Между тем она в любви своей точно так же готова выдать себя, как Татьяна: обе, как в лунатизме, бродят в увлечении с детской простотой. И Софья, как Татьяна же, сама начинает роман, не находя в этом ничего предосудительного, даже не догадывается о том. Софья удивляется хохоту горничной при рассказе, как она с Молчалиным проводит всю ночь: «Ни слова вольного! – и так вся ночь проходит!» «Враг дерзости, всегда застенчивый, стыдливый!» Вот чем она восхищается в нем! Это смешно, но тут есть какая-то почти грация – и куда далеко до безнравственности, нужды нет, что она проговорилась словом: хуже – это тоже наивность. Громадная разница не между ею и Татьяной, а между Онегиным и Молчалиным. Выбор Софьи, конечно, не рекомендует ее, но и выбор Татьяны тоже был случайный, даже едва ли ей и было из кого выбирать.

Вглядываясь глубже в характер и в обстановку Софьи, видишь, что не безнравственность (но и не «бог», конечно) «свели ее» с Молчалиным. Прежде всего, влечение покровительствовать любимому человеку, бедному, скромному, не смеющему поднять на нее глаз, – возвысить его до себя, до своего круга, дать ему семейные права.
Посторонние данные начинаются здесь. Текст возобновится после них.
-- ==== Sys2Proof/Laws/Memory.lean ====
section
/-!
SUPPORT. The laws of memory: a read after a write to the same address gives the byte written, a write leaves every
other address alone, and every memory operation keeps the canonical form.
-/

namespace Sys2Proof.Machine

/-! ### Lists of cells -/

theorem lookupCell_insertCell (m : List Host.Cell) (a : Nat) (x : Byte) (b : Nat) :
    lookupCell (insertCell m a x) b = if b = a then some x else lookupCell m b := by
  induction m with
  | nil => simp [insertCell, lookupCell]
  | cons c rest ih =>
    obtain ⟨d, y⟩ := c
    unfold insertCell
    split
    · simp [lookupCell]
    · split
      · simp only [lookupCell]; split <;> simp_all
      · next hne =>
        simp only [lookupCell, ih]
        by_cases hd : b = d
        · subst hd; simp [Ne.symm hne]
        · simp [hd]

theorem lookupCell_eraseCell (m : List Host.Cell) (a b : Nat) :
    lookupCell (eraseCell m a) b = if b = a then none else lookupCell m b := by
  induction m with
  | nil => simp [eraseCell, lookupCell]
  | cons c rest ih =>
    obtain ⟨d, y⟩ := c
    by_cases hd : d = a
    · subst hd
      have h : eraseCell ((d, y) :: rest) d = eraseCell rest d := by simp [eraseCell]
      rw [h, ih, lookupCell]
      split <;> simp_all
    · have h : eraseCell ((d, y) :: rest) a = (d, y) :: eraseCell rest a := by simp [eraseCell, hd]
      rw [h, lookupCell, lookupCell, ih]
      by_cases hb : b = d
      · subst hb; simp [hd]
      · simp [hb]

theorem mem_insertCell {m : List Host.Cell} {a : Nat} {x : Byte} {c : Host.Cell} (h : c ∈ insertCell m a x) :
    c = (a, x) ∨ c ∈ m := by
  induction m with
  | nil => simpa [insertCell] using h
  | cons d rest ih =>
    obtain ⟨e, y⟩ := d
    unfold insertCell at h
    split at h
    · simpa using h
    · split at h
      · rcases List.mem_cons.mp h with h | h
        · exact .inl h
        · exact .inr (List.mem_cons_of_mem _ h)
      · rcases List.mem_cons.mp h with h | h
        · exact .inr (h ▸ List.mem_cons_self)
        · exact (ih h).imp_right (List.mem_cons_of_mem _)

theorem pairwise_insertCell {m : List Host.Cell} (h : m.Pairwise fun c d => c.1 < d.1) (a : Nat) (x : Byte) :
    (insertCell m a x).Pairwise fun c d => c.1 < d.1 := by
  induction m with
  | nil => simp [insertCell]
  | cons d rest ih =>
    obtain ⟨e, y⟩ := d
    obtain ⟨hhead, htail⟩ := List.pairwise_cons.mp h
    unfold insertCell
    split
    · next hlt =>
      refine List.pairwise_cons.mpr ⟨fun c hc => ?_, h⟩
      rcases List.mem_cons.mp hc with rfl | hc
      · exact hlt
      · exact Nat.lt_trans hlt (hhead c hc)
    · split
      · next heq => exact List.pairwise_cons.mpr ⟨fun c hc => heq ▸ hhead c hc, htail⟩
      · next hnlt hne =>
        refine List.pairwise_cons.mpr ⟨fun c hc => ?_, ih htail⟩
        rcases mem_insertCell hc with rfl | hc
        · show e < a; omega
        · exact hhead c hc

/-! ### Memories -/

/-- Read after write (R67). -/
theorem Memory.read_write (font : Vector Byte 80) (m : List Host.Cell) (a : Nat) (x : Byte) (b : Nat) :
    Memory.read font (Memory.write font m a x) b = if b = a then x else Memory.read font m b := by
  unfold Memory.write Memory.read
  split
  · next h => rw [lookupCell_eraseCell]; split <;> simp_all
  · rw [lookupCell_insertCell]; split <;> rfl

theorem Memory.wf_nil (font : Vector Byte 80) : Memory.wf font [] := ⟨List.Pairwise.nil, fun _ h => nomatch h⟩

/-- A write inside the address space keeps the canonical form. -/
theorem Memory.wf_write {font : Vector Byte 80} {m : List Host.Cell} (h : Memory.wf font m) {a : Nat}
    (ha : a < memSize) (x : Byte) : Memory.wf font (Memory.write font m a x) := by
  unfold Memory.write
  split
  · exact ⟨h.1.filter _, fun c hc => h.2 c (List.mem_of_mem_filter hc)⟩
  · next hx =>
    refine ⟨pairwise_insertCell h.1 a x, fun c hc => ?_⟩
    rcases mem_insertCell hc with rfl | hc
    · exact ⟨ha, hx⟩
    · exact h.2 c hc

/-! ### The state's memory -/

theorem State.readByte_eq (s : State) (a : Nat) : s.readByte a = Memory.read s.params.font s.mem a := rfl

/-- Two states with the same parameters and memory read the same bytes. -/
theorem State.readByte_congr {s t : State} (hp : t.params = s.params) (hm : t.mem = s.mem) (a : Nat) :
    t.readByte a = s.readByte a := by simp [State.readByte_eq, hp, hm]

theorem State.fetchWord_congr {s t : State} (hp : t.params = s.params) (hm : t.mem = s.mem) (hpc : t.pc = s.pc) :
    t.fetchWord = s.fetchWord := by
  simp [State.fetchWord, State.readByte_eq, hp, hm, hpc]

@[simp] theorem State.readByte_writeByte (s : State) (a : Nat) (x : Byte) (b : Nat) :
    (s.writeByte a x).readByte b = if b = a then x else s.readByte b :=
  Memory.read_write s.params.font s.mem a x b

/-- What bytes written one after the other leave: each at its place, and everything outside them as it was. -/
theorem State.readByte_writeBytes (s : State) (a : Nat) (xs : List Byte) (b : Nat) :
    (s.writeBytes a xs).readByte b = if a ≤ b then xs.getD (b - a) (s.readByte b) else s.readByte b := by
  induction xs generalizing s a with
  | nil => simp [State.writeBytes]
  | cons x xs ih =>
    rw [State.writeBytes, ih, State.readByte_writeByte]
    by_cases h1 : b = a
    · subst h1; simp
    · by_cases h2 : a ≤ b
      · have h3 : a + 1 ≤ b := by omega
        obtain ⟨k, rfl⟩ : ∃ k, b = a + (k + 1) := ⟨b - a - 1, by omega⟩
        have h4 : a + (k + 1) - (a + 1) = k := by omega
        have h5 : a + (k + 1) - a = k + 1 := by omega
        simp [h4, h5, h3]
      · have h3 : ¬a + 1 ≤ b := by omega
        simp [h1, h2, h3]

theorem State.memWf_writeByte {s : State} (h : s.memWf) {a : Nat} (ha : a < memSize) (x : Byte) :
    (s.writeByte a x).memWf :=
  Memory.wf_write h ha x

theorem State.memWf_writeBytes {s : State} (h : s.memWf) (a : Nat) (xs : List Byte)
    (ha : a + xs.length ≤ memSize) : (s.writeBytes a xs).memWf := by
  induction xs generalizing s a with
  | nil => exact h
  | cons x xs ih =>
    rw [List.length_cons] at ha
    exact ih (State.memWf_writeByte h (by omega) x) (a + 1) (by omega)

theorem State.readBytes_getElem? (s : State) (a n k : Nat) :
    (s.readBytes a n)[k]? = if k < n then some (s.readByte (a + k)) else none := by
  induction n generalizing a k with
  | zero => simp [State.readBytes]
  | succ n ih =>
    cases k with
    | zero => simp [State.readBytes]
    | succ k => simp [State.readBytes, ih, Nat.add_assoc, Nat.add_comm 1 k]

@[simp] theorem State.readBytes_length (s : State) (a n : Nat) : (s.readBytes a n).length = n := by
  induction n generalizing a with
  | zero => rfl
  | succ n ih => simp [State.readBytes, ih]

/-- The memory of the state after reset is canonical. -/
theorem State.reset_memWf : State.reset.memWf := Memory.wf_nil _

end Sys2Proof.Machine
end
Без сомнения, ей в этом улыбалась роль властвовать над покорным созданием, сделать его счастье и иметь в нем вечного раба. Не ее вина, что из этого выходил будущий «муж-мальчик, муж-слуга – идеал московских мужей!» На другие идеалы негде было наткнуться в доме Фамусова.

Вообще к Софье Павловне трудно отнестись не симпатично; в ней есть сильные задатки недюжинной натуры, живого ума, страстности и женской мягкости. Она загублена в духоте, куда не проникал ни один луч света, ни одна струя свежего воздуха. Недаром любил ее и Чацкий. После него она одна из всей этой толпы напрашивается на какое-то грустное чувство, и в душе читателя против нее нет того безучастного смеха, с каким он расстается с прочими лицами.
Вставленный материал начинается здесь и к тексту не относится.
-- ==== Sys2Proof/Tests/Slice0.lean ====
section
/-!
SUPPORT. The model's own tests. Every expected value is one of the spec's: the vectors of 95_test_vectors.md, cited by
their ids, or a rule's own words. After the tests stand the witnesses: for each statement with hypotheses, concrete
states and operands that meet them, at the ends of the ranges that its clauses name.
-/

namespace Sys2Proof.Tests

open Sys2Proof.Machine

/-! ### Small states -/

/-- A state with some registers set. -/
def withV (s : State) (values : List (Reg × Byte)) : State := values.foldl (fun t p => t.setReg p.1 p.2) s

/-- The state after reset with some registers set. -/
def regs (values : List (Reg × Byte)) : State := withV State.reset values

/-- The same state under the CLASSIC layout. -/
def classic (s : State) : State := { s with params := { s.params with aluLayout := .classic } }

/-- The same state under SHIFT_SOURCE = X. -/
def shiftX (s : State) : State := { s with params := { s.params with shiftSource := .x } }

/-- The same state under the TIMED profile. -/
def timed (s : State) : State := { s with params := { s.params with timing := .timed } }

/-- The same state under WAIT_FREEZES_TIMERS = false. -/
def unfrozen (s : State) : State := { s with params := { s.params with waitFreezesTimers := false } }

/-- A check of the state that one step of the machine gives on a word placed at pc. -/
def runs (s : State) (w : Nat) (check : State → Bool) : Bool :=
  match step (s.withFetchWord 16 w) with
  | .next t => check t
  | .fault _ => false
  | .refused _ => false

/-- A check of the state that one step of an agent gives. -/
def moves (s : State) (e : Event) (check : State → Bool) : Bool :=
  match agentStep e s with
  | .next t => check t
  | .fault _ => false
  | .refused _ => false

/-- The state is Faulted with this cause, recorded with this pc, which pc still holds. -/
def faulted (t : State) (cause : FaultCause) (pc : Word) : Bool :=
  t.status == .faulted && t.fault == some ⟨cause, pc⟩ && t.pc == pc

/-! ### Well-formedness -/

theorem test_subn_is_ill_formed_in_doc : (Instr.subnVxVy 1 2).wellFormed .doc = false := by decide

theorem test_subn_is_well_formed_in_classic : (Instr.subnVxVy 1 2).wellFormed .classic = true := by decide

/-! ### Decoding: one word for each constructor, written out from its encoding -/

theorem test_decode_display :
    decode .doc 0x00E0 = .ok .cls ∧ decode .doc 0xD125 = .ok (.drwVxVyN 1 2 5) := by decide

theorem test_decode_control :
    decode .doc 0x00EE = .ok .ret ∧ decode .doc 0x1228 = .ok (.jp 0x228) ∧ decode .doc 0x2300 = .ok (.call 0x300) ∧
      decode .doc 0x3310 = .ok (.seVxKk 3 0x10) ∧ decode .doc 0x4310 = .ok (.sneVxKk 3 0x10) ∧
      decode .doc 0x5120 = .ok (.seVxVy 1 2) ∧ decode .doc 0x9120 = .ok (.sneVxVy 1 2) ∧
      decode .doc 0xB300 = .ok (.jpV0Nnn 0x300) := by decide

theorem test_decode_loads_and_logic :
    decode .doc 0x6AFF = .ok (.ldVxKk 10 0xFF) ∧ decode .doc 0x7220 = .ok (.addVxKk 2 0x20) ∧
      decode .doc 0x8120 = .ok (.ldVxVy 1 2) ∧ decode .doc 0x8121 = .ok (.orVxVy 1 2) ∧
      decode .doc 0x8122 = .ok (.andVxVy 1 2) ∧ decode .doc 0x8123 = .ok (.xorVxVy 1 2) ∧
      decode .doc 0x8124 = .ok (.addVxVy 1 2) ∧ decode .doc 0xC70F = .ok (.rndVxKk 7 0x0F) := by decide

theorem test_decode_alu_of_doc :
    decode .doc 0x8125 = .ok (.shrVxVy 1 2) ∧ decode .doc 0x8126 = .ok (.subVxVy 1 2) ∧
      decode .doc 0x8127 = .ok (.shlVxVy 1 2) ∧ decode .doc 0x812E = .error (.invalidOpcode 0x81 0x2E) := by decide

theorem test_decode_alu_of_classic :
    decode .classic 0x8125 = .ok (.subVxVy 1 2) ∧ decode .classic 0x8126 = .ok (.shrVxVy 1 2) ∧
      decode .classic 0x8127 = .ok (.subnVxVy 1 2) ∧ decode .classic 0x812E = .ok (.shlVxVy 1 2) := by decide

theorem test_decode_address_and_memory :
    decode .doc 0xA21E = .ok (.ldINnn 0x21E) ∧ decode .doc 0xF21E = .ok (.addIVx 2) ∧
      decode .doc 0xF329 = .ok (.ldFVx 3) ∧ decode .doc 0xF033 = .ok (.ldBVx 0) ∧
      decode .doc 0xF255 = .ok (.ldMemVx 2) ∧ decode .doc 0xF265 = .ok (.ldVxMem 2) := by decide

theorem test_decode_keys_and_timers :
    decode .doc 0xE59E = .ok (.skpVx 5) ∧ decode .doc 0xE5A1 = .ok (.sknpVx 5) ∧
      decode .doc 0xF307 = .ok (.ldVxDt 3) ∧ decode .doc 0xF40A = .ok (.ldVxK 4) ∧
      decode .doc 0xF115 = .ok (.ldDtVx 1) ∧ decode .doc 0xF218 = .ok (.ldStVx 2) := by decide

/-- The invalid words that R97, L2-0-2 and L2-E-4 name. -/
theorem test_invalid_words :
    ([0x0000, 0x0123, 0x01E0, 0x01EE, 0x00E1, 0x00FF, 0x5121, 0x901F, 0xE19F, 0xE09F, 0xE0A2, 0xF165, 0xF0FF] :
      List Word).map (fun w => (decode .doc w).isOk) =
    [false, false, false, false, false, false, false, false, false, false, false, true, false] := by decide

/-- R97 lists 0xF165 among the invalid words, but its own row (F x 65) accepts it: the row wins (log 29). -/
theorem test_the_row_accepts_f165 : decode .doc 0xF165 = .ok (.ldVxMem 1) := by decide

theorem test_encode_is_the_word :
    encode .doc (.shlVxVy 1 2) = 0x8127 ∧ encode .classic (.shlVxVy 1 2) = 0x812E ∧
      encode .doc (.drwVxVyN 1 2 5) = 0xD125 ∧ encode .doc (.ldVxMem 2) = 0xF265 := by decide

/-- 33 rows in DOC and 34 in CLASSIC (R95, R96, C1). -/
theorem test_row_counts : (opcodeRows .doc).length = 33 ∧ (opcodeRows .classic).length = 34 := by decide

theorem test_table_word : decodeTableWord 16 0x8126 = some (.subVxVy 1 2) ∧ decodeTableWord 16 0x801E = none := by
  decide

/-- The high byte lies at the lower address (R62). -/
theorem test_fetch_is_big_endian :
    (State.reset.withFetchWord 16 0x6005).readByte 0x200 = 0x60 ∧
      (State.reset.withFetchWord 16 0x6005).readByte 0x201 = 0x05 := by decide

/-- The default font stands at 0 (R45), and 0x050 and up is zero (R61). -/
theorem test_font_is_in_memory :
    State.reset.readByte 0 = 0xF0 ∧ State.reset.readByte 0x4F = 0x80 ∧ State.reset.readByte 0x50 = 0 := by decide

/-! ### Display -/

/-- L2-0-1. -/
theorem test_cls :
    runs ((regs [(15, 1)]).togglePixel 5 5 |>.togglePixel 63 31) 0x00E0 (fun t =>
      !t.pixel 5 5 && !t.pixel 63 31 && t.trace == [.clear] && t.pc == 0x202 && t.reg 15 == 1) = true := by decide

/-- L2-D1, the first draw. -/
theorem test_drw_glyph_zero :
    runs State.reset 0xD015 (fun t => t.reg 15 == 0 && t.pixel 0 0 && t.pixel 3 4 && !t.pixel 1 1 && t.pc == 0x202 &&
      t.trace == .startDrawBatch ::
        ([(0, 0), (1, 0), (2, 0), (3, 0), (0, 1), (3, 1), (0, 2), (3, 2), (0, 3), (3, 3), (0, 4), (1, 4), (2, 4),
          (3, 4)].map fun p => .lightPixel p.1 p.2 false) ++ [.finishDrawBatch]) = true := by
  decide

/-- L2-D6: three pixels turn on and one turns off. -/
theorem test_drw_collision :
    runs ((regs [(0, 1)]).togglePixel 4 0) 0xD011 (fun t =>
      t.pixel 1 0 && t.pixel 2 0 && t.pixel 3 0 && !t.pixel 4 0 && t.reg 15 == 1) = true := by decide

/-! ### Control flow -/

/-- L2-0-3. -/
theorem test_ret :
    runs { State.reset with stack := [0x204], pc := 0x30A } 0x00EE (fun t => t.stack == [] && t.pc == 0x206) = true := by
  decide

/-- L1-3, and L2-0-4: a return to the CALL at 0xFFE ends the run. -/
theorem test_ret_ends :
    runs State.reset 0x00EE (fun t => faulted t (.stackUnderflow 0x00EE) 0x200) = true ∧
      runs { State.reset with stack := [0xFFE], pc := 0x400, dtRun := true } 0x00EE (fun t =>
        t.stack == [] && t.pc == 0x1000 && t.status == .finished && !t.dtRun) = true := by decide

/-- L2-1-1 and L2-1-4. -/
theorem test_jp :
    runs State.reset 0x1208 (fun t => t.pc == 0x208) = true ∧
      runs State.reset 0x1FFE (fun t => t.pc == 0xFFE && t.status == .running) = true := by decide

/-- L2-1-3. -/
theorem test_jp_odd : runs State.reset 0x1201 (fun t => faulted t (.pcMisaligned 0x201) 0x200) = true := by decide

/-- L2-2-1 and L2-2-2. -/
theorem test_call :
    runs { State.reset with pc := 0x202 } 0x2300 (fun t => t.stack == [0x202] && t.pc == 0x300) = true ∧
      runs State.reset 0x2301 (fun t => faulted t (.pcMisaligned 0x301) 0x200 && t.stack == []) = true := by decide

/-- L2-2-3 and L2-2-4: the full stack is reported, with an even and with an odd target. -/
theorem test_call_full :
    runs { State.reset with stack := List.replicate 16 0x200 } 0x2300 (fun t =>
        faulted t (.stackOverflow 0x200) 0x200 && t.stack.length == 16) = true ∧
      runs { State.reset with stack := List.replicate 16 0x200 } 0x2301 (fun t =>
        faulted t (.stackOverflow 0x200) 0x200) = true := by decide

/-- The table of families 3, 4, 5 and 9 (95_test_vectors.md). -/
theorem test_immediate_skips :
    runs (regs [(0, 5)]) 0x3005 (fun t => t.pc == 0x204) = true ∧
      runs (regs [(0, 6)]) 0x3005 (fun t => t.pc == 0x202) = true ∧
      runs (regs [(0, 5)]) 0x4005 (fun t => t.pc == 0x202) = true ∧
      runs (regs [(0, 6)]) 0x4005 (fun t => t.pc == 0x204) = true := by decide

theorem test_register_skips :
    runs (regs [(0, 0x11), (1, 0x11)]) 0x5010 (fun t => t.pc == 0x204) = true ∧
      runs (regs [(0, 0x11), (1, 0x12)]) 0x5010 (fun t => t.pc == 0x202) = true ∧
      runs (regs [(0, 0x11), (1, 0x12)]) 0x9010 (fun t => t.pc == 0x204) = true ∧
      runs (regs [(0, 0x11), (1, 0x11)]) 0x9010 (fun t => t.pc == 0x202) = true := by decide

/-- L2-3-2 to L2-3-5: the overflow policy at both ends of memory's last words. -/
theorem test_skips_past_the_end :
    runs { State.reset with pc := 0xFFC } 0x3000 (fun t => t.pc == 0x1000 && t.status == .finished) = true ∧
      runs { State.reset with pc := 0xFFE } 0x3000 (fun t => t.pc == 0x1002 && t.status == .finished) = true ∧
      runs { regs [(0, 1)] with pc := 0xFFE } 0x3000 (fun t => t.pc == 0x1000 && t.status == .finished) = true ∧
      runs { regs [(0, 1)] with pc := 0xFFC } 0x3000 (fun t => t.pc == 0xFFE && t.status == .running) = true := by decide

/-- L2-B-1, L2-B-2 and L2-B-5. -/
theorem test_jp_v0 :
    runs (regs [(0, 2)]) 0xB300 (fun t => t.pc == 0x302) = true ∧
      runs (regs [(0, 1)]) 0xB300 (fun t => faulted t (.pcMisaligned 0x301) 0x200) = true ∧
      runs State.reset 0xBFFE (fun t => t.pc == 0xFFE) = true := by decide

/-- L2-B-3 and L2-B-4: the range before the parity. -/
theorem test_jp_v0_range :
    runs (regs [(0, 0x10)]) 0xBFFF (fun t => faulted t (.pcOutOfRange 0x100F) 0x200) = true ∧
      runs (regs [(0, 0xFF)]) 0xBF01 (fun t => faulted t (.pcOutOfRange 0x1000) 0x200) = true := by decide

/-! ### Register loads and the ALU -/

/-- L2-6-1 and L2-6-2. -/
theorem test_ld_immediate :
    runs State.reset 0x6AFF (fun t => t.reg 10 == 0xFF && t.pc == 0x202) = true ∧
      runs State.reset 0x6F07 (fun t => t.reg 15 == 0x07) = true := by decide

/-- L2-7-1 and L2-7-3. -/
theorem test_add_immediate :
    runs (regs [(10, 0xFF), (15, 1)]) 0x7A01 (fun t => t.reg 10 == 0 && t.reg 15 == 1) = true ∧
      runs (regs [(15, 0xFF)]) 0x7F01 (fun t => t.reg 15 == 0) = true := by decide

theorem test_move_and_logic :
    runs (regs [(1, 0x3C), (15, 1)]) 0x8010 (fun t => t.reg 0 == 0x3C && t.reg 15 == 1) = true ∧
      runs (regs [(0, 0x0F), (1, 0xF0), (15, 1)]) 0x8011 (fun t => t.reg 0 == 0xFF && t.reg 15 == 1) = true ∧
      runs (regs [(0, 0x3C), (1, 0x0F)]) 0x8012 (fun t => t.reg 0 == 0x0C) = true ∧
      runs (regs [(0, 0x3C), (1, 0x0F)]) 0x8013 (fun t => t.reg 0 == 0x33) = true := by decide

/-- L1-4: ADD at the edges of the carry. -/
theorem test_add :
    ([(0x05, 0x03), (0x7F, 0x80), (0x80, 0x80), (0xFF, 0x01), (0xFF, 0xFF)] : List (Byte × Byte)).map
        (fun p => runs (regs [(0, p.1), (1, p.2)]) 0x8014 fun t => (t.reg 0, t.reg 15) ==
          (BitVec.ofNat 8 (p.1.toNat + p.2.toNat), if 255 < p.1.toNat + p.2.toNat then 1 else 0)) =
      List.replicate 5 true := by decide

/-- The flag is written last (R115). -/
theorem test_add_to_vf :
    runs (regs [(15, 0x10), (1, 0xF5)]) 0x8F14 (fun t => t.reg 15 == 1) = true ∧
      runs (regs [(0, 0x10), (15, 1)]) 0x80F4 (fun t => t.reg 0 == 0x11 && t.reg 15 == 0) = true := by decide

/-- L1-5 and the table of family 8, with both values of SHIFT_SOURCE. -/
theorem test_shr :
    runs (regs [(15, 1), (0, 0xFF), (1, 2)]) 0x8015 (fun t => t.reg 0 == 1 && t.reg 15 == 0) = true ∧
      runs (regs [(0, 0xAA), (1, 3)]) 0x8015 (fun t => t.reg 0 == 1 && t.reg 15 == 1) = true ∧
      runs (shiftX (regs [(0, 0xAA), (1, 3)])) 0x8015 (fun t => t.reg 0 == 0x55 && t.reg 15 == 0) = true := by decide

theorem test_shr_to_vf :
    runs (regs [(15, 3)]) 0x8FF5 (fun t => t.reg 15 == 1) = true ∧
      runs (regs [(0, 2)]) 0x8F05 (fun t => t.reg 15 == 0) = true ∧
      runs (classic (regs [(0, 0xAA), (1, 3)])) 0x8016 (fun t => t.reg 0 == 1 && t.reg 15 == 1) = true := by decide

theorem test_sub :
    runs (regs [(0, 5), (1, 5)]) 0x8016 (fun t => t.reg 0 == 0 && t.reg 15 == 1) = true ∧
      runs (regs [(0, 0), (1, 1)]) 0x8016 (fun t => t.reg 0 == 0xFF && t.reg 15 == 0) = true ∧
      runs (regs [(0, 7), (1, 5)]) 0x8016 (fun t => t.reg 0 == 2 && t.reg 15 == 1) = true := by decide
Ей, конечно, тяжелее всех, тяжелее даже Чацкого, и ей достается свой «мильон терзаний».

Чацкого роль – роль страдательная: оно иначе и быть не может. Такова роль всех Чацких, хотя она в то же время и всегда победительная. Но они не знают о своей победе, они сеют только, а пожинают другие – и в этом их главное страдание, то есть в безнадежности успеха.

Конечно, Павла Афанасьевича Фамусова он не образумил, не отрезвил и не исправил. Если б у Фамусова при разъезде не было «укоряющих свидетелей», то есть толпы лакеев и швейцара, – он легко справился бы с своим горем: дал бы головомойку дочери, выдрал бы за ухо Лизу и поторопился бы свадьбой Софьи с Скалозубом. Но теперь нельзя: наутро, благодаря сцене с Чацким, вся Москва узнает – и пуще всех «княгиня Марья Алексеевна». Покой его возмутится со всех сторон – и поневоле заставит кое о чем подумать, что ему в голову не приходило. Он едва ли даже кончит свою жизнь таким «тузом», как прежние. Толки, порожденные Чацким, не могли не всколыхать всего круга его родных и знакомых. Он уже и сам против горячих монологов Чацкого не находил оружия. Все слова Чацкого разнесутся, повторятся всюду и произведут свою бурю.

Молчалин, после сцены в сенях – не может оставаться прежним Молчалиным. Маска сдернута, его узнали, и ему, как пойманному вору, надо прятаться в угол. Горячевы, Загорецкий, княжны – все попали под град его выстрелов, и эти выстрелы не останутся бесследны. В этом до сих пор согласном хоре иные голоса, еще смелые вчера, смолкнут или раздадутся другие и за и против. Битва только разгоралась. Чацкого авторитет известен был и прежде, как авторитет ума, остроумия, конечно, знаний и прочего. У него есть уже и единомышленники. Скалозуб жалуется, что брат его оставил службу, не дождавшись чина, и стал книги читать. Одна из старух ропщет, что племянник ее, князь Федор, занимается химией и ботаникой. Нужен был только взрыв, бой, и он завязался, упорный и горячий – в один день в одном доме, но последствия его, как мы выше сказали, отразились на всей Москве и России. Чацкий породил раскол, и если обманулся в своих личных целях, не нашел «прелести встреч, живого участья», то брызнул сам на заглохшую почву живой водой – увезя с собой «мильон терзаний», этот терновый венец Чацких – терзаний от всего: от «ума», а еще более от «оскорбленного чувства».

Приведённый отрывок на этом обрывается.